Tuesday 26 November 2019

Alrightreads: 2019 Books

Checking out some recent releases, like a normal person might do.


Benjamin Dreyer, Dreyer's English: An Utterly Correct Guide to Clarity and Style

2019 / Ebook / 291 pages / USA

***

Reading about how to read and write right makes me feel productive. A veteran proofreader offers handy tips for those writing or proofing in American English, others can work it out. I got quite a few notes out of it. [AU: Are all the Trump digressions really necessary though?]


David Wallace-Wells, The Uninhabitable Earth: Life After Warming

2019 / Audiobook / 310 pages / USA

***

Whether he's being selective or not, these relentless statistics are heavy. I hope some of the other civilisations out there fare better, we're done for.


Stewart Lee, March of the Lemmings: Brexit in Print and Performance 2016–2019

2016-19 (collected 2019) / Ebook / 400 pages / UK

***

As much as I'll always venerate Lee, I've never followed his journalism with much enthusiasm. I enjoy his antagonistically weird style, but preferred the previous, more varied assortment over this one's dogged theme. Padding it out with a stand-up transcript creates the problem that an intervening show has been skipped over in the chronicles now. When are you going to annotate Carpet Remnant World, mate?


Margaret Atwood, The Testaments

2019 / Audiobook / 432 pages / Canada

***

Sequels are rarely necessary, but if you found the first book excessively grim and hopeless, Children of The Handmaid's Tale will provide some much-needed, hard-earned relief. Eventually.

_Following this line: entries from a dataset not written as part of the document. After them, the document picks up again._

-- ==== Sys2Proof/Certificates/Slice0/Obligations.lean ====
section
/-! DEFINITION. The statements about the XDC model, in the order of the spec's files. -/

open Sys2Proof Sys2Proof.Machine

/-! ## Encoding (30_encoding.md) -/

/-- Rules R91 to R104: decoding the bits of a well-formed wire code, at its place `c` of the stream and with anything
behind it, gives the wire code back, every field at every value its width admits. -/
def Obligations.WireCodesRoundTrip : Prop :=
  ∀ (c : WireCtx) (i : Instr) (rest : List Bool), wellFormed c i = true → i.isCommand = false →
    decodeWire c (encodeWire c i ++ rest) = some (i, rest)

/-- Decoding the bytes of a well-formed command gives it back. The operand bytes are the model's own layout (log entry
2); the command numbers are rule R112's. -/
def Obligations.CommandsRoundTrip : Prop :=
  ∀ (c : WireCtx) (i : Instr) (rest : List Byte), wellFormed c i = true → i.isCommand = true →
    decode (encode i ++ rest) = .command i rest

/-- Whatever bits the stream and whatever bytes the port hold, what the decoders read from them is a well-formed
instruction whose own encoding stands there: each bit string has one reading. The operand bytes of a command are the
model's own layout (log entry 2); of WRITEBIT's operand byte only the lowest bit is read. -/
def Obligations.DecodedInstructionsAreWellFormed : Prop :=
  (∀ (c : WireCtx) (bits rest : List Bool) (i : Instr), c.logw ≤ 16 → (c.mid = true → isElf c.codec = true) →
    decodeWire c bits = some (i, rest) →
      wellFormed c i = true ∧ i.isCommand = false ∧ bits = encodeWire c i ++ rest) ∧
  ∀ (c : WireCtx) (bytes rest : List Byte) (i : Instr), decode bytes = .command i rest →
    wellFormed c i = true ∧ i.isCommand = true ∧
      ((∀ b, i ≠ .writeBit b) → bytes = encode i ++ rest) ∧
      ∀ b, i = .writeBit b → ∃ x : Byte, b = x.getLsbD 0 ∧ bytes = 0x12 :: x :: rest

/-- Rule R106: every bit string begins a wire code. With the longest record's bits at hand the decoder of a codec
never lacks a reading. -/
def Obligations.EveryBitStringDecodes : Prop :=
  ∀ (c : WireCtx) (bits : List Bool), c.codec ≠ .bs → c.logw + 77 ≤ bits.length → ∃ q, decodeWire c bits = some q

/-- The lengths of rules R100 and R105: a record has at least one bit and at most the longest of its unit. -/
def Obligations.WireCodeLengths : Prop :=
  ∀ (c : WireCtx) (i : Instr), wellFormed c i = true → i.isCommand = false →
    1 ≤ (encodeWire c i).length ∧
      (c.codec = .gor → (encodeWire c i).length ≤ 77) ∧
      (c.codec = .chp64 → (encodeWire c i).length ≤ c.logw + 75) ∧
      (c.codec = .chp32 → (encodeWire c i).length ≤ c.logw + 42) ∧
      (c.codec = .elf64 → (encodeWire c i).length ≤ if c.mid then 75 else 6) ∧
      (c.codec = .elf32 → (encodeWire c i).length ≤ if c.mid then 42 else 5)
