/-! ### `commitLater` -/

@[simp] theorem State.commitLater_port (s : State) (v : Raw) : (commitLater v s).port = s.port := rfl
@[simp] theorem State.commitLater_resp (s : State) (v : Raw) : (commitLater v s).resp = s.resp := rfl
@[simp] theorem State.commitLater_wire (s : State) (v : Raw) : (commitLater v s).wire = s.wire := rfl
@[simp] theorem State.commitLater_pend (s : State) (v : Raw) : (commitLater v s).pend = s.pend := rfl
@[simp] theorem State.commitLater_codec (s : State) (v : Raw) : (commitLater v s).codec = s.codec := rfl
@[simp] theorem State.commitLater_dir (s : State) (v : Raw) : (commitLater v s).dir = s.dir := rfl
@[simp] theorem State.commitLater_logw (s : State) (v : Raw) : (commitLater v s).logw = s.logw := rfl
@[simp] theorem State.commitLater_capw (s : State) (v : Raw) : (commitLater v s).capw = s.capw := rfl
@[simp] theorem State.commitLater_eps (s : State) (v : Raw) : (commitLater v s).eps = s.eps := rfl
@[simp] theorem State.commitLater_nval (s : State) (v : Raw) : (commitLater v s).nval = s.nval := rfl
@[simp] theorem State.commitLater_leadRep64 (s : State) (v : Raw) : (commitLater v s).leadRep64 = s.leadRep64 := rfl
@[simp] theorem State.commitLater_leadRep32 (s : State) (v : Raw) : (commitLater v s).leadRep32 = s.leadRep32 := rfl
@[simp] theorem State.commitLater_phase (s : State) (v : Raw) : (commitLater v s).phase = s.phase := rfl
@[simp] theorem State.commitLater_err (s : State) (v : Raw) : (commitLater v s).err = s.err := rfl
@[simp] theorem State.commitLater_errsub (s : State) (v : Raw) : (commitLater v s).errsub = s.errsub := rfl
@[simp] theorem State.commitLater_size (s : State) (v : Raw) : (commitLater v s).size = s.size := rfl
@[simp] theorem State.commitLater_count (s : State) (v : Raw) : (commitLater v s).count = s.count := rfl
@[simp] theorem State.commitLater_first (s : State) (v : Raw) : (commitLater v s).first = s.first := rfl
@[simp] theorem State.commitLater_prev (s : State) (v : Raw) : (commitLater v s).prev = some v := rfl
@[simp] theorem State.commitLater_clead (s : State) (v : Raw) : (commitLater v s).clead = s.clead := rfl
@[simp] theorem State.commitLater_ctrail (s : State) (v : Raw) : (commitLater v s).ctrail = s.ctrail := rfl
@[simp] theorem State.commitLater_index (s : State) (v : Raw) : (commitLater v s).index = s.index := rfl
@[simp] theorem State.commitLater_cur (s : State) (v : Raw) : (commitLater v s).cur = (s.cur + 1) % s.w := rfl
@[simp] theorem State.commitLater_lastbs (s : State) (v : Raw) : (commitLater v s).lastbs = s.lastbs := rfl
@[simp] theorem State.commitLater_ring (s : State) (v : Raw) : (commitLater v s).ring = tableInsert s.ring ((s.cur + 1) % s.w) v := rfl
@[simp] theorem State.commitLater_idx (s : State) (v : Raw) : (commitLater v s).idx = s.idx := rfl
@[simp] theorem State.commitLater_wbuf (s : State) (v : Raw) : (commitLater v s).wbuf = s.wbuf := rfl
@[simp] theorem State.commitLater_wpos (s : State) (v : Raw) : (commitLater v s).wpos = s.wpos := rfl
@[simp] theorem State.commitLater_flushed (s : State) (v : Raw) : (commitLater v s).flushed = s.flushed := rfl
@[simp] theorem State.commitLater_rbuf (s : State) (v : Raw) : (commitLater v s).rbuf = s.rbuf := rfl
@[simp] theorem State.commitLater_len (s : State) (v : Raw) : (commitLater v s).len = s.len := rfl
@[simp] theorem State.commitLater_rpos (s : State) (v : Raw) : (commitLater v s).rpos = s.rpos := rfl
@[simp] theorem State.commitLater_pastEnd (s : State) (v : Raw) : (commitLater v s).pastEnd = s.pastEnd := rfl
@[simp] theorem State.commitLater_loaded (s : State) (v : Raw) : (commitLater v s).loaded = s.loaded := rfl

/-! ### `chpInsert` -/

@[simp] theorem State.chpInsert_port (s : State) (v : Raw) : (chpInsert v s).port = s.port := rfl
@[simp] theorem State.chpInsert_resp (s : State) (v : Raw) : (chpInsert v s).resp = s.resp := rfl
@[simp] theorem State.chpInsert_wire (s : State) (v : Raw) : (chpInsert v s).wire = s.wire := rfl
@[simp] theorem State.chpInsert_pend (s : State) (v : Raw) : (chpInsert v s).pend = s.pend := rfl
@[simp] theorem State.chpInsert_codec (s : State) (v : Raw) : (chpInsert v s).codec = s.codec := rfl
@[simp] theorem State.chpInsert_dir (s : State) (v : Raw) : (chpInsert v s).dir = s.dir := rfl
@[simp] theorem State.chpInsert_logw (s : State) (v : Raw) : (chpInsert v s).logw = s.logw := rfl
@[simp] theorem State.chpInsert_capw (s : State) (v : Raw) : (chpInsert v s).capw = s.capw := rfl
@[simp] theorem State.chpInsert_eps (s : State) (v : Raw) : (chpInsert v s).eps = s.eps := rfl
@[simp] theorem State.chpInsert_nval (s : State) (v : Raw) : (chpInsert v s).nval = s.nval := rfl
@[simp] theorem State.chpInsert_leadRep64 (s : State) (v : Raw) : (chpInsert v s).leadRep64 = s.leadRep64 := rfl
@[simp] theorem State.chpInsert_leadRep32 (s : State) (v : Raw) : (chpInsert v s).leadRep32 = s.leadRep32 := rfl
@[simp] theorem State.chpInsert_phase (s : State) (v : Raw) : (chpInsert v s).phase = s.phase := rfl
@[simp] theorem State.chpInsert_err (s : State) (v : Raw) : (chpInsert v s).err = s.err := rfl
@[simp] theorem State.chpInsert_errsub (s : State) (v : Raw) : (chpInsert v s).errsub = s.errsub := rfl
@[simp] theorem State.chpInsert_size (s : State) (v : Raw) : (chpInsert v s).size = s.size := rfl
@[simp] theorem State.chpInsert_count (s : State) (v : Raw) : (chpInsert v s).count = s.count := rfl
@[simp] theorem State.chpInsert_first (s : State) (v : Raw) : (chpInsert v s).first = s.first := rfl
@[simp] theorem State.chpInsert_prev (s : State) (v : Raw) : (chpInsert v s).prev = s.prev := rfl
@[simp] theorem State.chpInsert_clead (s : State) (v : Raw) : (chpInsert v s).clead = s.clead := rfl
@[simp] theorem State.chpInsert_ctrail (s : State) (v : Raw) : (chpInsert v s).ctrail = s.ctrail := rfl
@[simp] theorem State.chpInsert_index (s : State) (v : Raw) : (chpInsert v s).index = s.index + 1 := rfl
@[simp] theorem State.chpInsert_cur (s : State) (v : Raw) : (chpInsert v s).cur = s.cur := rfl
@[simp] theorem State.chpInsert_lastbs (s : State) (v : Raw) : (chpInsert v s).lastbs = s.lastbs := rfl
@[simp] theorem State.chpInsert_ring (s : State) (v : Raw) : (chpInsert v s).ring = tableInsert s.ring ((s.index + 1) % s.w) v := rfl
@[simp] theorem State.chpInsert_idx (s : State) (v : Raw) : (chpInsert v s).idx = idxWrite s.idx (keyOf s.n s.logw v) (s.index + 1) := rfl
@[simp] theorem State.chpInsert_wbuf (s : State) (v : Raw) : (chpInsert v s).wbuf = s.wbuf := rfl
@[simp] theorem State.chpInsert_wpos (s : State) (v : Raw) : (chpInsert v s).wpos = s.wpos := rfl
@[simp] theorem State.chpInsert_flushed (s : State) (v : Raw) : (chpInsert v s).flushed = s.flushed := rfl
@[simp] theorem State.chpInsert_rbuf (s : State) (v : Raw) : (chpInsert v s).rbuf = s.rbuf := rfl
@[simp] theorem State.chpInsert_len (s : State) (v : Raw) : (chpInsert v s).len = s.len := rfl
@[simp] theorem State.chpInsert_rpos (s : State) (v : Raw) : (chpInsert v s).rpos = s.rpos := rfl
@[simp] theorem State.chpInsert_pastEnd (s : State) (v : Raw) : (chpInsert v s).pastEnd = s.pastEnd := rfl
@[simp] theorem State.chpInsert_loaded (s : State) (v : Raw) : (chpInsert v s).loaded = s.loaded := rfl

/-! ### Views of the updated states -/

@[simp] theorem State.answer_n (s : State) (r : Result) : (s.answer r).n = s.n := rfl
@[simp] theorem State.answer_w (s : State) (r : Result) : (s.answer r).w = s.w := rfl
@[simp] theorem State.answer_lenBits (s : State) (r : Result) : (s.answer r).lenBits = s.lenBits := rfl
@[simp] theorem State.answer_leadRep (s : State) (r : Result) : (s.answer r).leadRep = s.leadRep := rfl
@[simp] theorem State.usage_n (s : State) (sub : SubCause) : (s.usage sub).n = s.n := rfl
@[simp] theorem State.usage_w (s : State) (sub : SubCause) : (s.usage sub).w = s.w := rfl
@[simp] theorem State.usage_lenBits (s : State) (sub : SubCause) : (s.usage sub).lenBits = s.lenBits := rfl
@[simp] theorem State.usage_leadRep (s : State) (sub : SubCause) : (s.usage sub).leadRep = s.leadRep := rfl
@[simp] theorem State.append_n (s : State) (bs : List Bool) : (s.append bs).n = s.n := rfl
@[simp] theorem State.append_w (s : State) (bs : List Bool) : (s.append bs).w = s.w := rfl
@[simp] theorem State.append_lenBits (s : State) (bs : List Bool) : (s.append bs).lenBits = s.lenBits := rfl
@[simp] theorem State.append_leadRep (s : State) (bs : List Bool) : (s.append bs).leadRep = s.leadRep := rfl
@[simp] theorem State.advance_n (s : State) (k : Nat) : (s.advance k).n = s.n := rfl
@[simp] theorem State.advance_w (s : State) (k : Nat) : (s.advance k).w = s.w := rfl
@[simp] theorem State.advance_lenBits (s : State) (k : Nat) : (s.advance k).lenBits = s.lenBits := rfl
@[simp] theorem State.advance_leadRep (s : State) (k : Nat) : (s.advance k).leadRep = s.leadRep := rfl
@[simp] theorem State.put_n (s : State) (bs : List Bool) : (s.put bs).n = s.n := rfl
@[simp] theorem State.put_w (s : State) (bs : List Bool) : (s.put bs).w = s.w := rfl
@[simp] theorem State.put_lenBits (s : State) (bs : List Bool) : (s.put bs).lenBits = s.lenBits := rfl
@[simp] theorem State.put_leadRep (s : State) (bs : List Bool) : (s.put bs).leadRep = s.leadRep := rfl
@[simp] theorem State.commitFirst_n (s : State) (v : Raw) : (commitFirst v s).n = s.n := rfl
@[simp] theorem State.commitFirst_w (s : State) (v : Raw) : (commitFirst v s).w = s.w := rfl
@[simp] theorem State.commitFirst_lenBits (s : State) (v : Raw) : (commitFirst v s).lenBits = s.lenBits := rfl
@[simp] theorem State.commitFirst_leadRep (s : State) (v : Raw) : (commitFirst v s).leadRep = s.leadRep := rfl
@[simp] theorem State.commitLater_n (s : State) (v : Raw) : (commitLater v s).n = s.n := rfl
@[simp] theorem State.commitLater_w (s : State) (v : Raw) : (commitLater v s).w = s.w := rfl
@[simp] theorem State.commitLater_lenBits (s : State) (v : Raw) : (commitLater v s).lenBits = s.lenBits := rfl
@[simp] theorem State.commitLater_leadRep (s : State) (v : Raw) : (commitLater v s).leadRep = s.leadRep := rfl
@[simp] theorem State.chpInsert_n (s : State) (v : Raw) : (chpInsert v s).n = s.n := rfl
@[simp] theorem State.chpInsert_w (s : State) (v : Raw) : (chpInsert v s).w = s.w := rfl
@[simp] theorem State.chpInsert_lenBits (s : State) (v : Raw) : (chpInsert v s).lenBits = s.lenBits := rfl
@[simp] theorem State.chpInsert_leadRep (s : State) (v : Raw) : (chpInsert v s).leadRep = s.leadRep := rfl

end Machine
end Sys2Proof
end

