theorem gor_wire_inv {s : State} (h : Inv s) :
    (∀ v, ∃ t, execGorLit v s = .next t ∧ Inv t) ∧ (∃ t, execGorSame s = .next t ∧ Inv t)
      ∧ (∀ p, ∃ t, execGorReuse p s = .next t ∧ Inv t) ∧ (∀ l n p, ∃ t, execGorNew l n p s = .next t ∧ Inv t) := by
  refine ⟨fun v => onDecoder_inv h ?_, onDecoder_inv h ?_, fun p => onDecoder_inv h ?_, fun l n p => onDecoder_inv h ?_⟩
  · intro hc hg hf
    have hp := noElf_pend h hc (by rw [hg]; rfl)
    exact ⟨_, rfl, gorCommit_inv (s := { s with first := false }) hc hg rfl hp v⟩
  · intro hc hg hf
    have hf : s.first = false := by simpa [atLater] using hf
    exact gorXor_inv hc hg hf (noElf_pend h hc (by rw [hg]; rfl)) (decRegs_of_inv hc h hf).2.1 0
  · intro hc hg hf
    have hf : s.first = false := by simpa [atLater] using hf
    split
    · exact ⟨_, rfl, hc.fail _⟩
    · exact gorXor_inv hc hg hf (noElf_pend h hc (by rw [hg]; rfl)) (decRegs_of_inv hc h hf).2.1 _
  · intro hc hg hf
    have hf : s.first = false := by simpa [atLater] using hf
    split
    · exact ⟨_, rfl, hc.fail _⟩
    · have hq := noElf_pend h hc (by rw [hg]; rfl)
      have hr' := (decRegs_of_inv hc h hf).2.1
      refine gorXor_inv (s := { s with clead := some l.toNat, ctrail := 64 - l.toNat - sigOf 64 n.toNat })
        (hc.setClead (some l.toNat) (64 - l.toNat - sigOf 64 n.toNat) (fun _ k hk => ?_) (fun hr => ?_)) hg hf hq hr' _
      · cases hk
        have := sigOf_pos 64 n.toNat (by omega)
        have := l.isLt
        omega
      · rw [hg] at hr; cases hr

/-! ### CHP -/

/-- what a record step leaves: a value that fits, and the registers of a decoder behind its first value -/
def DecSound (e : Eff Raw) (s : State) : Prop :=
  match e with
  | .ok v t => v.toNat < 2 ^ s.n ∧ decCore t ∧ t.first = false ∧ t.codec = s.codec ∧ t.pend = s.pend ∧ t.lastbs = s.lastbs
  | .raise c _ t => c = .corruptStream ∧ decCore t
  | .stuck _ => False

theorem ringAt_fits {s : State} (h : decCore s) {k : Nat} {r : Raw} (hr : s.ringAt k = some r) : r.toNat < 2 ^ s.n :=
  (h.1.2.2.2.2.2.2.1 _ (tableFind_mem hr)).2

theorem stepXor_sound {s : State} (h : decCore s) (hf : s.first = false) (hp : s.prev ≠ none) (x : Raw)
    (hx : x.toNat < 2 ^ s.n) : DecSound (stepXor x s) s := by
  unfold stepXor
  cases hpr : s.prev with
  | none => exact absurd hpr hp
  | some p => exact ⟨xor_lt _ _ _ (h.1.2.2.2.2.2.1 p hpr) hx, h, hf, rfl, rfl, rfl⟩

theorem stepRepeat_sound {s : State} (h : decCore s) (hf : s.first = false) (k : Nat) (_hg : hasRing s.codec = true) :
    DecSound (stepRepeat k s) s := by
  unfold stepRepeat
  cases hr : s.ringAt k with
  | none => exact ⟨rfl, h⟩
  | some r => exact ⟨ringAt_fits h hr, h.setClead none s.ctrail (by simp) (by simp), hf, rfl, rfl, rfl⟩

theorem stepFar_sound {s : State} (h : decCore s) (hf : s.first = false) (k b c : Nat) (p : Raw) (_hg : hasRing s.codec = true) :
    DecSound (stepFar s.n k b c p s) s := by
  unfold stepFar
  split
  · exact ⟨rfl, h⟩
  · cases hr : s.ringAt k with
    | none => exact ⟨rfl, h⟩
    | some r =>
      exact ⟨xor_lt _ _ _ (ringAt_fits h hr) (by rw [lowBits_toNat]; exact Nat.mod_lt _ (by positivity)),
        h.setClead none s.ctrail (by simp) (by simp), hf, rfl, rfl, rfl⟩

theorem stepReuse_sound {s : State} (h : decCore s) (hf : s.first = false) (hp : s.prev ≠ none) (p : Raw)
    (hx : p.toNat < 2 ^ s.n) : DecSound (stepReuse p s) s := by
  unfold stepReuse
  split
  · exact ⟨rfl, h⟩
  · exact stepXor_sound h hf hp p hx

theorem decCore.legal {s : State} (h : decCore s) (hg : hasRing s.codec = true) : legalLeadRep s.leadRep = true :=
  h.1.2.1.2.2.2.2.2 hg

theorem stepNew_sound {s : State} (h : decCore s) (hf : s.first = false) (hp : s.prev ≠ none) (b : Nat) (hb : b < 8) (p : Raw)
    (hx : p.toNat < 2 ^ s.n) (hg : hasRing s.codec = true) : DecSound (stepNew b p s) s := by
  unfold stepNew
  refine stepXor_sound (s := { s with clead := some (leadOf s.leadRep b) }) ?_ hf hp p hx
  refine h.setClead _ s.ctrail (fun hc => ?_) (fun _ k hk => ?_)
  · rw [hc] at hg; cases hg
  · cases hk; exact leadOf_mem (h.legal hg) hb

theorem commitLater_regs {s : State} (hf : s.first = false) (v : Raw)
    (h4 : s.pend ≠ none → isElf s.codec = true) (h5 : s.pend = some true → s.lastbs ≠ none) : decRegs (commitLater v s) := by
  refine ⟨hf, by simp, fun _ => ?_, h4, h5⟩
  exact (tableFind_insert _ _ _ _).trans (if_pos rfl)

theorem commitFirst_regs {s : State} (hf : s.first = false) (v : Raw)
    (h4 : s.pend ≠ none → isElf s.codec = true) (h5 : s.pend = some true → s.lastbs ≠ none) : decRegs (commitFirst v s) := by
  refine ⟨hf, by simp, fun _ => ?_, h4, h5⟩
  exact (tableFind_insert _ _ _ _).trans (if_pos rfl)

theorem chpLater_inv {s t : State} {v : Raw} (h : decCore t) (hv : v.toNat < 2 ^ s.n) (hf : t.first = false) (hc : t.codec = s.codec)
    (hp : t.pend = none) : Inv (chpLater v t) := by
  have hv : v.toNat < 2 ^ t.n := by unfold State.n at *; rw [hc]; exact hv
  unfold chpLater
  split
  · exact finishRecord_inv h hp none (by simp)
  · exact finishRecord_inv (h.later v hv) hp _ (fun _ => commitLater_regs hf v (by simp [hp]) (by simp [hp]))

theorem DecSound.outcome {e : Eff Raw} {s : State} {r : Raw → State → State} (h : DecSound e s)
    (hr : ∀ v t, v.toNat < 2 ^ s.n → decCore t → t.first = false → t.codec = s.codec → t.pend = s.pend → t.lastbs = s.lastbs → Inv (r v t)) :
    ∃ t, e.outcome r = .next t ∧ Inv t := by
  cases e with
  | ok v t => obtain ⟨h1, h2, h3, h4, h5, h6⟩ := h; exact ⟨_, rfl, hr v t h1 h2 h3 h4 h5 h6⟩
  | raise c b t => obtain ⟨rfl, h⟩ := h; exact ⟨_, rfl, h.fail b⟩
  | stuck f => exact h.elim

theorem chpLit_inv {s : State} (h : decCore s) (hp : s.pend = none) (v : Raw) (hv : v.toNat < 2 ^ s.n) : Inv (chpLit v s) := by
  unfold chpLit
  have h' : decCore { s with first := false } := h
  split
  · exact finishRecord_inv h' hp none (by simp)
  · exact finishRecord_inv (h'.firstCommit v hv) hp _ (fun _ => commitFirst_regs rfl v (by simp [hp]) (by simp [hp]))

theorem setWidth_fits (p : BitVec 32) : (p.setWidth 64 : Raw).toNat < 2 ^ 32 := by
  have := p.isLt
  rw [BitVec.toNat_setWidth, Nat.mod_eq_of_lt (by omega)]; exact this

theorem chp64_wire_inv {s : State} (h : Inv s) :
    (∀ v, ∃ t, execChp64Lit v s = .next t ∧ Inv t) ∧ (∀ k, ∃ t, execChp64Repeat k s = .next t ∧ Inv t)
      ∧ (∀ k b n p, ∃ t, execChp64Far k b n p s = .next t ∧ Inv t) ∧ (∀ p, ∃ t, execChp64Reuse p s = .next t ∧ Inv t)
      ∧ (∀ b p, ∃ t, execChp64New b p s = .next t ∧ Inv t) := by
  refine ⟨fun v => onDecoder_inv h ?_, fun k => onDecoder_inv h ?_, fun k b n p => onDecoder_inv h ?_,
    fun p => onDecoder_inv h ?_, fun b p => onDecoder_inv h ?_⟩
  all_goals
    intro hc hg hf
    have hn : s.n = 64 := by unfold State.n; rw [hg]; rfl
    have hr : hasRing s.codec = true := by rw [hg]; rfl
    have hp := noElf_pend h hc (by rw [hg]; rfl)
  · exact ⟨_, rfl, chpLit_inv hc hp v (by rw [hn]; exact v.isLt)⟩
  all_goals
    have hf : s.first = false := by simpa [atLater] using hf
    have hpr := (decRegs_of_inv hc h hf).2.1
  · exact (stepRepeat_sound hc hf _ hr).outcome (fun v t h1 h2 h3 h4 h5 _ => chpLater_inv h2 h1 h3 h4 (h5.trans hp))
  · have := stepFar_sound hc hf k.toNat b.toNat n.toNat p hr
    rw [hn] at this
    exact this.outcome (fun v t h1 h2 h3 h4 h5 _ => chpLater_inv h2 h1 h3 h4 (h5.trans hp))
  · exact (stepReuse_sound hc hf hpr p (by rw [hn]; exact p.isLt)).outcome
      (fun v t h1 h2 h3 h4 h5 _ => chpLater_inv h2 h1 h3 h4 (h5.trans hp))
  · exact (stepNew_sound hc hf hpr b.toNat b.isLt p (by rw [hn]; exact p.isLt) hr).outcome
      (fun v t h1 h2 h3 h4 h5 _ => chpLater_inv h2 h1 h3 h4 (h5.trans hp))

theorem chp32_wire_inv {s : State} (h : Inv s) :
    (∀ v, ∃ t, execChp32Lit v s = .next t ∧ Inv t) ∧ (∀ k, ∃ t, execChp32Repeat k s = .next t ∧ Inv t)
      ∧ (∀ k b n p, ∃ t, execChp32Far k b n p s = .next t ∧ Inv t) ∧ (∀ p, ∃ t, execChp32Reuse p s = .next t ∧ Inv t)
      ∧ (∀ b p, ∃ t, execChp32New b p s = .next t ∧ Inv t) := by
  refine ⟨fun v => onDecoder_inv h ?_, fun k => onDecoder_inv h ?_, fun k b n p => onDecoder_inv h ?_,
    fun p => onDecoder_inv h ?_, fun b p => onDecoder_inv h ?_⟩
  all_goals
    intro hc hg hf
    have hn : s.n = 32 := by unfold State.n; rw [hg]; rfl
    have hr : hasRing s.codec = true := by rw [hg]; rfl
    have hp := noElf_pend h hc (by rw [hg]; rfl)
  · exact ⟨_, rfl, chpLit_inv hc hp _ (by rw [hn]; exact setWidth_fits v)⟩
  all_goals
    have hf : s.first = false := by simpa [atLater] using hf
    have hpr := (decRegs_of_inv hc h hf).2.1
  · exact (stepRepeat_sound hc hf _ hr).outcome (fun v t h1 h2 h3 h4 h5 _ => chpLater_inv h2 h1 h3 h4 (h5.trans hp))
  · have := stepFar_sound hc hf k.toNat b.toNat n.toNat (p.setWidth 64) hr
    rw [hn] at this
    exact this.outcome (fun v t h1 h2 h3 h4 h5 _ => chpLater_inv h2 h1 h3 h4 (h5.trans hp))
  · exact (stepReuse_sound hc hf hpr _ (by rw [hn]; exact setWidth_fits p)).outcome
      (fun v t h1 h2 h3 h4 h5 _ => chpLater_inv h2 h1 h3 h4 (h5.trans hp))
  · exact (stepNew_sound hc hf hpr b.toNat b.isLt _ (by rw [hn]; exact setWidth_fits p) hr).outcome
      (fun v t h1 h2 h3 h4 h5 _ => chpLater_inv h2 h1 h3 h4 (h5.trans hp))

Philip Pullman, The Secret Commonwealth

2019 / Audiobook/ebook / 656 pages / UK

****

I re-read Pullman's classic trilogy in-between the prequel and this sequel, so got more out of the continuing story of the almost-grown-up Lyra and Pantalaimon, respectively, than I did its scene-setting predecessor. It's similarly slow and ponderous, and the unambiguously magical setting feels considerably more humdrum and non-escapist than it did in Lyra's dimension-hopping youth. This is, of course, Pullman's heavy-handed point, and although it makes for a much duller and disposable trilogy, I'm still on board and the finale's likely going to be my most eagerly-awaited book of the next few years, credulous fanboy that I am.